V(D)J recombination
Overview
V(D)J recombination is a unique mechanism of genetic recombination that occurs in developing lymphocytes during the early stages of T and B cell maturation. It results in the highly diverse repertoire of antibodies and T cell receptors found on B cells and T cells, respectively. The process is a defining feature of the adaptive immune system and its immense capacity to recognize antigens.
Mechanism of V(D)J Recombination
The mechanism of V(D)J recombination is complex and involves several steps. The process is initiated by the lymphocyte-specific RAG complex, which binds to specific recombination signal sequences (RSS) flanking the V, D, and J gene segments. The RAG complex introduces double-strand breaks (DSBs) at the border of the RSS and the coding gene segment. This is followed by the formation of a hairpin structure at the coding ends and blunt ends at the signal sequences.
The hairpin structure is then opened and processed by the Artemis:DNA-PKcs complex, an endonuclease that introduces nicks at the apex of the hairpin, leading to the formation of palindromic P nucleotides.
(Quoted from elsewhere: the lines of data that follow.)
-- ==== Sys2Proof/Word.lean ====
section
/-! DEFINITION. The word types of the KM412: characters, addresses, counters, slot names and record
indexes. -/

namespace Sys2Proof

/-- The 8 data bits of one character (R1). -/
abbrev Byte := BitVec 8

/-- A station address, 00h-FFh (R3). -/
abbrev Address := BitVec 8

/-- A 32-bit counter, wrapping modulo 2^32 (00 section 5, "Counters"). -/
abbrev Counter := BitVec 32

/-- The name of one of the 48 slots of the Slot Pool (R33). -/
abbrev SlotId := Fin 48

/-- The index of one of the 512 action records (R99). -/
abbrev RecordIndex := Fin 512

/-- FFh: as a dest every station, as a source no valid sender (R3, R4). -/
abbrev allStations : Address := 0xFF#8

end Sys2Proof
end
The coding ends are further processed by the addition of non-templated N nucleotides by terminal deoxynucleotidyl transferase (TdT).
The processed coding ends are then ligated by the non-homologous end joining (NHEJ) pathway to form a coding joint, while the signal ends are ligated to form a signal joint. The resulting recombination event leads to the expression of a unique antigen receptor, contributing to the diversity of the immune response.
Role in Immune Diversity
The V(D)J recombination process plays a crucial role in the generation of immune diversity. It allows for the combination of different V, D, and J gene segments, leading to a vast array of possible antigen receptor sequences. This diversity is further increased by the addition of P and N nucleotides during the joining process.
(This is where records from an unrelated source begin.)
-- ==== Sys2Proof/Machine/Chains.lean ====
section
/-! DEFINITION. Chain evaluation (chapter Action Chains): the test, the deed and the continue of an action
record, and the walk of a chain. -/

namespace Sys2Proof.Machine

open Sys2Proof

/-- The working context of a telegram under dispatch (R90); kind, ingress and chain head are arguments of the
walk. -/
structure Context where
  dest : Address
  source : Address
  data : List Byte
  forward : PortSet
  monitor : Bool
  drop : Bool
  visits : Nat
deriving DecidableEq, Repr

/-- Where a lookup leads (R88, R103): an initial forward set and a chain head, or a SILENT answer. -/
inductive Route where
  | forward (set : PortSet) (chain : Option RecordIndex)
  | silent
deriving DecidableEq, Repr

/-- The set of ports of one port. -/
def PortSet.only (p : Port) : PortSet :=
  PerPort.set (PerPort.trunkAndDrops false false) p true

/-- The lookup of a unicast dest (R88), made again by a REDIRECT (R103). -/
def State.lookupUnicast (s : State) (ingress : Port) (kind : Kind) (d : Address) : Route :=
  match s.station d with
  | none => .forward (s.defaults.get ingress).unknownSet (s.defaults.get ingress).unknownChain
  | some k =>
    if k.health = .silent ∧ kind = .req then .silent else .forward (PortSet.only k.home) k.chain

/-! ### The test (R100, R101) -/

def KindSet.has (s : KindSet) : Kind → Bool
  | .req => s.req
  | .rpl => s.rpl
  | .ntc => s.ntc
  | .sys => s.sys

/-- The probe condition (R101): the data character at the offset exists, and under the mask equals the value. -/
def Probe.holds (b : Probe) (data : List Byte) : Bool :=
  match data[b.offset.toNat]? with
  | some d => d &&& b.mask == b.value
  | none => false

/-- The outcome of a record's test (R100). -/
def ActionRecord.outcome (r : ActionRecord) (ingress : Port) (kind : Kind) (c : Context) : Bool :=
  let raw := r.ports.get ingress && r.kinds.has kind && decide (r.sourceLow ≤ c.source)
    && decide (c.source ≤ r.sourceHigh)
    && match r.probe with
      | none => true
      | some b => b.holds c.data
  raw != r.invert

/-! ### The deed (R102 to R106) -/

/-- The edits that touch the context alone (R102); a SET DATA beyond the length changes nothing. -/
def Context.edited (c : Context) : Edit → Context
  | .setDest a => { c with dest := a }
  | .setSource a => { c with source := a }
  | .setData o v => { c with data := c.data.set o.toNat v }
  | .none => c
  | .redirect _ => c

def PortSet.union (a b : PortSet) : PortSet :=
  { t := a.t || b.t, d0 := a.d0 || b.d0, d1 := a.d1 || b.d1, d2 := a.d2 || b.d2, d3 := a.d3 || b.d3 }

def PortSet.minus (a b : PortSet) : PortSet :=
  { t := a.t && !b.t, d0 := a.d0 && !b.d0, d1 := a.d1 && !b.d1, d2 := a.d2 && !b.d2, d3 := a.d3 && !b.d3 }

/-- The empty port set. -/
def PortSet.empty : PortSet := PerPort.trunkAndDrops false false

/-- The steer (R105). -/
def Context.steered (c : Context) : Steer → Context
  | .keep => c
  | .add s => { c with forward := PortSet.union c.forward s }
  | .remove s => { c with forward := PortSet.minus c.forward s }
  | .replace s => { c with forward := s }
  | .drop => { c with forward := PortSet.empty, drop := true }

/-- How an evaluation ends (R113): normally (a DROP end when the drop flag is set), with a SILENT answer, or in a
fault with a record index and a visit count (R110). -/
inductive EvalEnd where
  | normal (c : Context)
  | silent (c : Context)
  | fault (kind : ChainFault) (record : RecordIndex) (visits : Nat)
deriving DecidableEq, Repr

/-- What one record evaluated leads to: the end of the evaluation, or the next record to reach, to be evaluated
or skipped. -/
inductive Onward where
  | ends (e : EvalEnd)
  | goes (next : Option RecordIndex) (skip : Bool) (c : Context)
deriving DecidableEq, Repr

/-- The continue (R109). -/
def ActionRecord.continues (r : ActionRecord) (outcome : Bool) (c : Context) : Onward :=
  match r.cont with
  | .next => .goes r.link false c
  | .stop => .ends (.normal c)
  | .stopIfTrue => if outcome then .ends (.normal c) else .goes r.link false c
  | .skipIfTrue => .goes r.link outcome c
  | .skipIfFalse => .goes r.link (!outcome) c

/-- The steer and monitor stages of a record, and what follows its count stage (R105 to R107): a DROP ends the
evaluation, an applied REDIRECT goes on at its new chain head, and otherwise the continue decides. -/
def ActionRecord.afterEdit (r : ActionRecord) (redirected : Option (Option RecordIndex)) (c : Context) : Onward :=
  let c := c.steered r.steer
  let c := { c with monitor := c.monitor || r.monitor }
  if r.steer = .drop then .ends (.normal c)
  else
    match redirected with
    | some head => .goes head false c
    | none => r.continues true c

/-- The stages of one record that is reached and not skipped (R107).  The hit is counted whenever the outcome is
true, whatever the deed led to (R112). -/
def State.runRecord (s : State) (ingress : Port) (kind : Kind) (i : RecordIndex) (r : ActionRecord)
    (c : Context) : Onward × State :=
  if !r.outcome ingress kind c then (r.continues false c, s)
  else if r.trial then (r.continues true c, s.hit i)
  else
    match r.edit with
    | .redirect a =>
      if a = allStations ∨ a = s.ma then (.ends (.fault .redirect i c.visits), s.hit i)
      else
        let c := { c with dest := a }
        match s.lookupUnicast ingress kind a with
        | .silent => (.ends (.silent c), (s.countRelay .redirects).hit i)
        | .forward f head =>
          (r.afterEdit (some head) { c with forward := f }, (s.countRelay .redirects).hit i)
    | e => (r.afterEdit none (c.edited e), s.hit i)

/-- The walk of a chain from record `i`, with `left` visits still allowed (R108, R109): the depth test, the VOID
test, and then the record's stages, or its link when it is skipped. -/
def walkChain (ingress : Port) (kind : Kind) : (left : Nat) → (skip : Bool) → RecordIndex → Context → State →
    EvalEnd × State
  | 0, _, i, c, s => (.fault .depth i c.visits, s)
  | left + 1, skip, i, c, s =>
    let c := { c with visits := c.visits + 1 }
    match (s.action i).record with
    | none => (.fault .void i c.visits, s)
    | some r =>
      if skip then
        match r.link with
        | none => (.normal c, s)
        | some j => walkChain ingress kind left false j c s
      else
        match s.runRecord ingress kind i r c with
        | (.ends e, s) => (e, s)
        | (.goes none _ c, s) => (.normal c, s)
        | (.goes (some j) skip c, s) => walkChain ingress kind left skip j c s

/-- The evaluation from a chain head (R91): a head of NONE is a normal end at once. -/
def State.evaluate (s : State) (ingress : Port) (kind : Kind) (head : Option RecordIndex) (c : Context) :
    EvalEnd × State :=
  match head with
  | none => (.normal c, s)
  | some i => walkChain ingress kind Config.depthLimit false i c s

end Sys2Proof.Machine
end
The process of V(D)J recombination is tightly regulated to ensure the generation of functional and diverse antigen receptor repertoires. Aberrations in this process can lead to immunodeficiency, autoimmunity, or lymphoid malignancies.
Clinical Significance
Defects in the V(D)J recombination process can lead to several immune disorders. For example, mutations in the RAG genes can result in severe combined immunodeficiency (SCID), a condition characterized by a lack of functional T and B cells. Similarly, defects in the NHEJ pathway can lead to immunodeficiency syndromes.
On the other hand, aberrant V(D)J recombination can lead to the generation of oncogenic translocations and the development of lymphoid malignancies. For example, the chromosomal translocation t(14;18) in follicular lymphoma results from an aberrant V(D)J recombination event.